With regard to juridical conditions, what is certain is that the move towards a federal structure of government of the multitudes of Europe cannot cease to be the central aim in this constituent phase. We are supporters of a constituent power that creates a federation in Europe. We are supporters of laying the foundations and setting the aim of a federal order that gathers, mobilizes and consolidates the civil, economic and moral interests of the citizens of each of the States, in a community of Europeans that also recognizes the European citizenship of citizens of second and third category, that is, the migrants who are EU and non-EU citizens. We know that to “federalize” is difficult because, in the current phase, it requires the destruction of the oligarchies of the European government and therefore those of the parties of each of the countries of the Union. But the federation can construct itself despite these obstacles if we remember that we are dealing not only with a matter of a unity of States, of different political-economic configurations, but that it is the process within which a new history of Europe (beyond the wars of the past) and the virtues of those who today can be capable (of a wealth of cognitive labor and of care labor, productive of economic and civil innovation) are revealed.

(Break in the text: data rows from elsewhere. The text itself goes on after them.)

/-- R229: DOCK to every port whose link is in L0, LS or LD. -/
def Die.dockPorts (d : Die) : Die :=
  (d.bp.ports.map (fun (e : Nat × Port) => e.1)).foldl (fun (x : Die) p =>
    if (x.port p).linked && (x.port p).lpwr != .off then x.sendLmgt p lmgtDock 0 else x) d

/-- Number of a thermal state (R425). -/
def ThState.num : ThState → Nat
  | .normal => 0
  | .warning => 1
  | .throttle => 2
  | .shutdown => 3

/-- R36: a thermal SHUTDOWN while dock-down runs: the dock-down has gone on, and the power-off request follows step 7. -/
def Die.shutdownAfter (d : Die) (e : DockEnv) : Die :=
  match e.shutdown with
  | none => d
  | some _ => { d with life := { d.life with alert := true, powerOffFlag := true } }

/-- The thermal SHUTDOWN noted as it falls, before the dock-down's own record is written (R36, R425). -/
def Die.shutdownNoted (d : Die) (e : DockEnv) : Die :=
  match e.shutdown with
  | none => d
  | some s =>
    if d.aon.th == .shutdown then d
    else ({ d with aon := { d.aon with th := .shutdown, thAt := d.now } } : Die).record 0x0E04 sevCritical noInst
      (le 1 d.aon.th.num ++ le 1 3 ++ le 1 s.1 ++ le 1 s.2)

/-- Dock-down: from P0 to P2 its seven steps as far as the energy lasts; from P3 its record and park (R28, R438). During a start
Doluz parks at once, and stop mark, journal and rescue generation stay (R528). -/
def Die.dockDown (d : Die) (cause rail : Nat) (e : DockEnv) : Die :=
  if d.life.phase = .starting ∨ d.life.phase = .waitPf then ({ d with life := { d.life with phase := .parked } } : Die).shutdownAfter e
  else if d.life.phase = .parked ∨ d.life.phase = .off ∨ d.life.phase = .inReset ∨ d.life.phase = .romHold then d
  else if d.aon.pstate = 3 then (((d.shutdownNoted e).dockRecord cause rail 0 e).park 7).shutdownAfter e
  else
    let d : Die := ({ d with qe := { d.qe with stopped := true } } : Die).dockPorts
    let zs := d.filling
    let d := d.abandonEvery.dockStops
    let d := if 2 ≤ e.steps then d.shipAll e.failed else d.unfill zs (fun d => d.replay.loseUnprogrammed)
    let d := if 3 ≤ e.steps then ((d.loseMembers e.removed3).loseParity e.failed).closeAllRows else d
    let written := d.rescued e
    let d := d.rescue e
    let d := if 5 ≤ e.steps ∧ (d.mirrorsBut (e.removed3 ++ e.removed4)).length = 3 then d.dockJournal
      else if 2 ≤ e.steps then d.replay else d
    let d := d.shutdownNoted e
    let d := if 6 ≤ e.steps then d.dockRecord cause rail written e else d
    (d.park e.steps).shutdownAfter e

/-- R21, R503: what was not rescued: a staged sector is poisoned, a zone whose heel is lost has its write pointer at the end of
its last durable loaf. -/
def Die.settleRescue (d : Die) : Die :=
  let here := fun (x : Die) (a : Nat) => Tbl.has x.te.proof a
  let stagedLost (n : Ns) (x : Die) : List Nat :=
    n.map.flatMap (fun (m : Nat × LoafEntry) => if m.2.typ == .staged then
        ((List.range 16).filter (fun i => m.2.vmask.getLsbD i && !here x (m.2.prot + sectorUnits * i))).map (fun i => m.1 * 16 + i) else [])
      ++ (n.crumbs.filter (fun (c : Nat × Crumb) => c.2.st == .staged && !here x c.2.prot)).map (fun c => c.1)
  let heelLost (n : Ns) (x : Die) : List Nat :=
    (n.zones.filter (fun (z : Nat × Zone) =>
      (z.2.heelMask != 0 && (List.range 16).any (fun i => z.2.heelMask.getLsbD i && !here x (z.2.heelProt + sectorUnits * i)))
        || (let e := n.entry (n.wpLoaf z.1)
            decide (z.2.wp < n.zoneLbas) && e.typ == .heel && (List.range 16).any (fun i => e.vmask.getLsbD i && !here x (e.prot + sectorUnits * i))))).map (fun z => z.1)
  d.nss.foldl (fun (y : Die) (e : Nat × Ns) =>
    let y := (stagedLost e.2 y).foldl (fun x k => if (x.ns e.1).isPoisoned k then x else x.poisonHere e.1 k) y
    (heelLost e.2 y).foldl (fun (x : Die) z =>
      let l := (x.ns e.1).wpLoaf z
      let x := x.updNs e.1 (fun n =>
        let en := n.entry l
        let m := if en.typ == .heel then Tbl.del n.map l else n.map
        let wp := if en.typ == .part then (n.zone z).wp / 16 * 16 + popcount en.vmask else (n.zone z).wp / 16 * 16
        ({ n with map := m }).updZone z (fun s => { s with wp := wp, wpNext := wp, heelMask := 0, heelProt := 0 }))
      x.regionLoss sevAlert noInst 0 3) y) d

/-- R132: a power cycle leaves a zone with nothing written in ZSE (log entry 134). -/
def Die.emptyZones (d : Die) : Die :=
  { d with nss := d.nss.map (fun (e : Nat × Ns) => (e.1, { e.2 with zones := e.2.zones.map (fun (z : Nat × Zone) =>
      if z.2.st == .zsc && z.2.wp == 0 then (z.1, { z.2 with st := .zse, group := none }) else z) })) }

end Sys2Proof.Machine
end

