-- ==== Sys2Proof/Machine/Keys.lean ====
section
/-! DEFINITION. The Kanex key group (R318 to R333): loading, rotating, migrating, retiring and erasing keys, and the key lock. -/

namespace Sys2Proof.Machine

/-- The slot that a parity byte names for a tenant (R318). -/
def keySlot (q : KReq) : Nat := 2 * kTenant q + q.get 0 1

/-- A parity byte that names no slot. -/
def badParity (q : KReq) : Option Nat := if 2 ≤ q.get 0 1 then some 0 else none

/-- The tenant's slot in a state. -/
def Die.slotIn (d : Die) (t : Nat) (st : KState) : Option Nat := [2 * t, 2 * t + 1].find? (fun k => (d.slot k).st == st)

/-! ## KEY_INFO (R332) -/

/-- Counters left before R327 applies. -/
def keyLeft (next : Nat) : Nat := 0xFFFFFFFFFF000001 - next

/-- A slot on the workers that are present, as each last reported it: epoch, next counter and sectors. -/
def Die.slotAway (d : Die) (k : Nat) : List (Nat × Nat × Nat) :=
  (d.ql.pos.filter (fun (e : Nat × Pos) => d.life.manager && d.diePresent (e.1 + 2))).map (fun e => Tbl.get (0, 0, 0) e.2.keys k)

/-- Sectors held under a slot on every present die (R332). -/
def Die.keySectorsAll (d : Die) (k : Nat) : Nat := d.keySectors k + sumBy (fun x => x.2.2) (d.slotAway k)

/-- The present die whose NEXT is highest: epoch and next counter (R332). -/
def Die.slotNearest (d : Die) (k : Nat) : Nat × Nat :=
  (d.slotAway k).foldl (fun a x => if a.2 < x.2.1 then (x.1, x.2.1) else a) ((d.slot k).epoch, (d.slot k).next)

/-- A slot record. -/
def Die.slotRecord (d : Die) (k : Nat) : List Byte :=
  let s := d.slot k
  let p := d.slotNearest k
  let on := s.st != .empty
  let num := match s.st with | .empty => 0 | .write => 1 | .read => 2 | .locked => 3
  le 2 k ++ le 1 num ++ le 1 (bit (d.tenant (k / 2)).lock.isSome + 2 * bit (d.cl.migrating.contains (k / 2)))
    ++ le 4 (if on then p.1 else 0) ++ le 8 (if on then p.2 else 0) ++ le 8 (d.keySectorsAll k) ++ le 8 (keyLeft (if on then p.2 else 0))

/-! ## Loading, rotating, retiring (R319, R320) -/

/-- The answer that names a slot and its epoch (R387), once every die has the key (R323). -/
def Die.epochAnswer (d : Die) (k : Nat) : KAns := .all d (le 2 k ++ le 2 0 ++ le 4 (d.slot k).epoch)

/-- The state a loaded key takes: WRITE if the tenant has no WRITE slot, else READ. -/
def Die.loadState (d : Die) (t : Nat) : KState := if (d.slotIn t .write).isSome then .read else .write

/-- KEY_GENERATE's own part. -/
def Die.keyGenerate (d : Die) (q : KReq) : KAns :=
  let k := keySlot q
  if (d.slot k).st ≠ .empty ∨ (d.slotIn (kTenant q) .locked).isSome then .no d kStateConflict
  else if d.epochLeft k = false then .no d kExhausted
  else (d.newKey (some q.fn) k (d.loadState (kTenant q))).epochAnswer k

/-- KEY_IMPORT's own part (R322): what the wrapped key holds, or that it does not unwrap, is the operand. -/
def Die.keyImport (d : Die) (q : KReq) (unwraps : Bool) (key : BitVec 256) : KAns :=
  let k := keySlot q
  if (d.slot k).st ≠ .empty ∨ (d.slotIn (kTenant q) .locked).isSome then .no d kStateConflict
  else if d.epochLeft k = false then .no d kExhausted
  else if unwraps = false then .no d kIntegrity
  else ((d.loadKey k key (d.loadState (kTenant q))).keyOut (some q.fn) k).epochAnswer k

/-- KEY_ROTATE's own part (R319, R321): the roles of the WRITE and the READ slot swap. -/
def Die.keyRotate (d : Die) (q : KReq) : KAns :=
  let t := kTenant q
  match d.slotIn t .write, d.slotIn t .read with
  | some w, some r =>
    let d := (d.updSlot w (fun s => { s with st := .read, before := .read })).updSlot r (fun s => { s with st := .write, before := .write })
    let d := if nonceEdge < (d.slot r).next then d.vendorEvent 0x02 0x02 else d
    .all ((d.keyOut none w).keyOut (some q.fn) r).progress (le 2 r)
  | _, _ => .no d kStateConflict

/-- KEY_RETIRE's own part. -/
def Die.keyRetire (d : Die) (q : KReq) : KAns :=
  let k := keySlot q
  if (d.slot k).st ≠ .read ∨ d.cl.migrating.contains (kTenant q) ∨ d.keySectorsAll k ≠ 0 then .no d kStateConflict
  else .all (d.dropKey (some q.fn) k) []

/-! ## Migration (R321) -/

/-- A sector encrypted anew under a slot, taking a counter. -/
def Die.rekey (d : Die) (nsid x k : Nat) (s : Sector) : Die × Sector :=
  let p := d.decryptSector nsid s
  (d.takeCounter k, d.encryptSector nsid x k p.1 p.2 s.md.wgen)

/-- The sectors of a loaf slot, those under the READ slot encrypted anew but for the ones whose tag fails. -/
def Die.rekeyAll (d : Die) (r w : Nat) (fails : List (Nat × Nat)) : List (Nat × Nat × Nat × Sector) → Die × List (Nat × Sector)
  | [] => (d, [])
  | s :: l =>
    let y := if s.2.2.2.md.kslot = r ∧ fails.contains (s.2.1, s.2.2.1) = false then d.rekey s.2.1 s.2.2.1 w s.2.2.2 else (d, s.2.2.2)
    let q := y.1.rekeyAll r w fails l
    (q.1, (s.1, y.2) :: q.2)

/-- The handle of the RU that a loaf slot belongs to. -/
def Die.handleOf (d : Die) (key : Nat) : Nat := match d.slotRu key with | some r => (d.ru r.1).handle | none => 0

/-- A loaf that holds sectors under the READ slot written anew; its entry moves by the conditional update of R164. -/
def Die.migrateLoaf (d : Die) (r w : Nat) (fails : List (Nat × Nat)) (nsid l : Nat) : Die :=
  let n := d.ns nsid
  let e := n.entry l
  let g := groupOf e.loc.port
  if (e.typ == .loaf || e.typ == .part) && !d.moving nsid l 0 then
    let xs := ((List.range 16).filter (fun i => e.vmask.getLsbD i)).map (fun i =>
      (i, nsid, l * 16 + i, if n.isPoisoned (l * 16 + i) then ({} : Sector) else d.mediaGet (secKey e.loc.key i)))
    let q := d.rekeyAll r w fails xs
    match q.1.ship g (d.handleOf e.loc.key) .host tPatrol 3 q.2 with
    | none => d
    | some (loc, d) => { d with rc := { d.rc with
        owner := Tbl.set d.rc.owner loc.key (nsid, l)
        moves := Tbl.set d.rc.moves loc.key { kind := 0, ns := nsid, loaf := l, was := e, crumbs := [] } } }
  else d

/-- A crumb loaf that holds sectors under the READ slot written anew, as one update. -/
def Die.migrateCrumbs (d : Die) (r w : Nat) (fails : List (Nat × Nat)) (key : Nat) : Die :=
  let cs := (d.liveCrumbs key).map (fun (c : Nat × Nat) => (c.1, c.2, (d.ns c.1).crumb c.2))
  let busy := d.rc.moves.any (fun m => m.2.kind == 2 && m.2.crumbs.any (fun c => cs.contains c))
  let g := groupOf (((cs.head?).map (fun (c : Nat × Nat × Crumb) => c.2.2.loc.port)).getD 0)
  if cs.isEmpty || busy then d
  else
    let xs := (cs.zip (List.range 16)).map (fun (c : (Nat × Nat × Crumb) × Nat) =>
      (c.2, c.1.1, c.1.2.1, if (d.ns c.1.1).isPoisoned c.1.2.1 then ({} : Sector) else d.mediaGet (secKey key (c.1.2.2.sslot % 16))))
    let q := d.rekeyAll r w fails xs
    match q.1.ship g (d.handleOf key) .host tPatrol 3 q.2 with
    | none => d
    | some (loc, d) => { d with rc := { d.rc with
        crumbSlots := Tbl.set d.rc.crumbSlots loc.key (cs.map (fun (c : Nat × Nat × Crumb) => (c.1, c.2.1)))
        moves := Tbl.set d.rc.moves loc.key { kind := 2, ns := 0, loaf := 0, was := {}, crumbs := cs } } }

/-- The sectors of the proofing area under the READ slot encrypted anew in place. -/
def Die.migrateProof (d : Die) (r w : Nat) (fails : List (Nat × Nat)) : Die :=
  (d.proofUnder r).foldl (fun (x : Die) e =>
    let nsid := e.2.md.nsx + 1
    if fails.contains (nsid, e.2.md.sect) then x
    else
      let y := x.rekey nsid e.2.md.sect w e.2
      y.1.proofPut e.1 y.2) d
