/-- BERTH_TUNNEL's own part (R221): it waits for the die's operations, then the sequence goes to the berth alone, which judges it; the
answer waits for its RSP and gives the bytes that RDATA brought; returned are those bytes where no RDATA row has brought them. -/
def Die.berthTunnel (d : Die) (q : KReq) (returned : List Byte) : KAns :=
  let p := q.get 0 2
  let die := q.get 2 1
  let n := q.get 4 2
  match (d.port p).passport with
  | none => .no d kNotPresent
  | some x =>
    if d.portServes p = false ∨ (d.port p).dfence.getLsbD die = true then .no d kStateConflict
    else if x.dies ≤ die then .no d kNotPresent
    else match (d.dsch (dieKey p die)).tunnelRsp with
      | some st =>
        let reads := tunnelReads (tunnelCycles q n)
        let bytes := if (d.port p).sysData.isEmpty then returned else (d.port p).sysData
        let d := (d.updDsch (dieKey p die) (fun s => { s with tunnelRsp := none })).updPort p (fun y => { y with sysData := [] })
        if st = 0 then .ok d (le 2 reads ++ le 2 0 ++ padTo reads bytes) else .no d (openStatus 0x0B07 0)
      | none =>
        if (d.dsch (dieKey p die)).tunnel = true ∨ (d.outstAt p die).isEmpty = false ∨ (d.port p).canSend = false then .wait d
        else .wait ((d.updDsch (dieKey p die) (fun s => { s with tunnel := true })).issueOp
          { port := p, die := die, op := opTunnel, xlen := n, system := true, what := .tunnel ((q.payload.drop 8).take n) })

/-- BERTH_PASSPORT's own part (R228). -/
def Die.berthPassport (d : Die) (p : Nat) : KAns :=
  let st := (d.port p).st
  if Config.ports ≤ p ∨ st = .absent then .no d kNotPresent
  else if st = .present ∨ st = .powering ∨ st = .training then .no d kStateConflict
  else match (d.port p).passport with
    | some x => .ok d (padTo 512 x.raw)
    | none => .no d kStateConflict

/-- PORT_ENABLE_SET's own part: a port that waits in PRESENT goes on once enabled (R227, R228). -/
def Die.portEnable (d : Die) (p : Nat) (on : Bool) : KAns :=
  if Config.ports ≤ p ∧ p ≠ 0xFFFF then .no d kNotPresent
  else .ok ((if p = 0xFFFF then List.range Config.ports else [p]).foldl (fun x n => (x.updPort n (fun y => { y with enabled := on })).powerPort n) d) []

/-- A command that names one port. -/
def Die.onPort (d : Die) (q : KReq) (f : Die → Nat → KAns) : KAns :=
  if Config.ports ≤ q.get 0 2 then .no d kNotPresent else f d (q.get 0 2)
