-- ==== Sys2Proof/Machine/Dispatch.lean ====
section
/-! DEFINITION. One arm for each command: a direct call of its meaning. -/

namespace Sys2Proof.Machine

But above all we must insist on the fact that, based on the degree the political and social struggles, the new class struggles, the social organization of work and the capitalist extraction of wealth have attained, European unity and federalism cannot create an untouchable juridical machine that reproduces the current class differences. It cannot be the game in which everything changes in order for nobody to change, as was the case in the European transitions from Fascism to democracy in the postwar eras as well as in the 80s in the Spanish transición. We want a constitution that demands, from above, a governance of liberties; from below, from the multitudes, an exercise of egalitarian management in production and in the redistribution of wealth. In recent years we have watched the formation of new democratic constitutions in Latin America that combine the pluralism of the subjects with very effective dispositives of economic reform, and which created new social solidarities animated by an irresistible sense of equality. It is not a matter of imitating these experiences or discussing their success. It is a matter of creating and promoting a democratic dynamic that is capable of winning in the field of a federal constitution based in the common. It is a matter of spreading and putting into practice a capacity of constructing social political enterprises that combine liberty and wealth. It is a matter of definitively eliminating any sense of threatening identity, which (always) produces nothing but nationalisms or suicide democracies in their oligarchic kind of reproduction. It is a matter of constructing a just and united Europe. Unfortunately, there is no alternative. The democratic eruptions of the multitudes in Greece, in Spain and later the success of Syriza and the hope of Podemos are, from this perspective, no more than a beginning, an occasion to seize with courage and intelligence.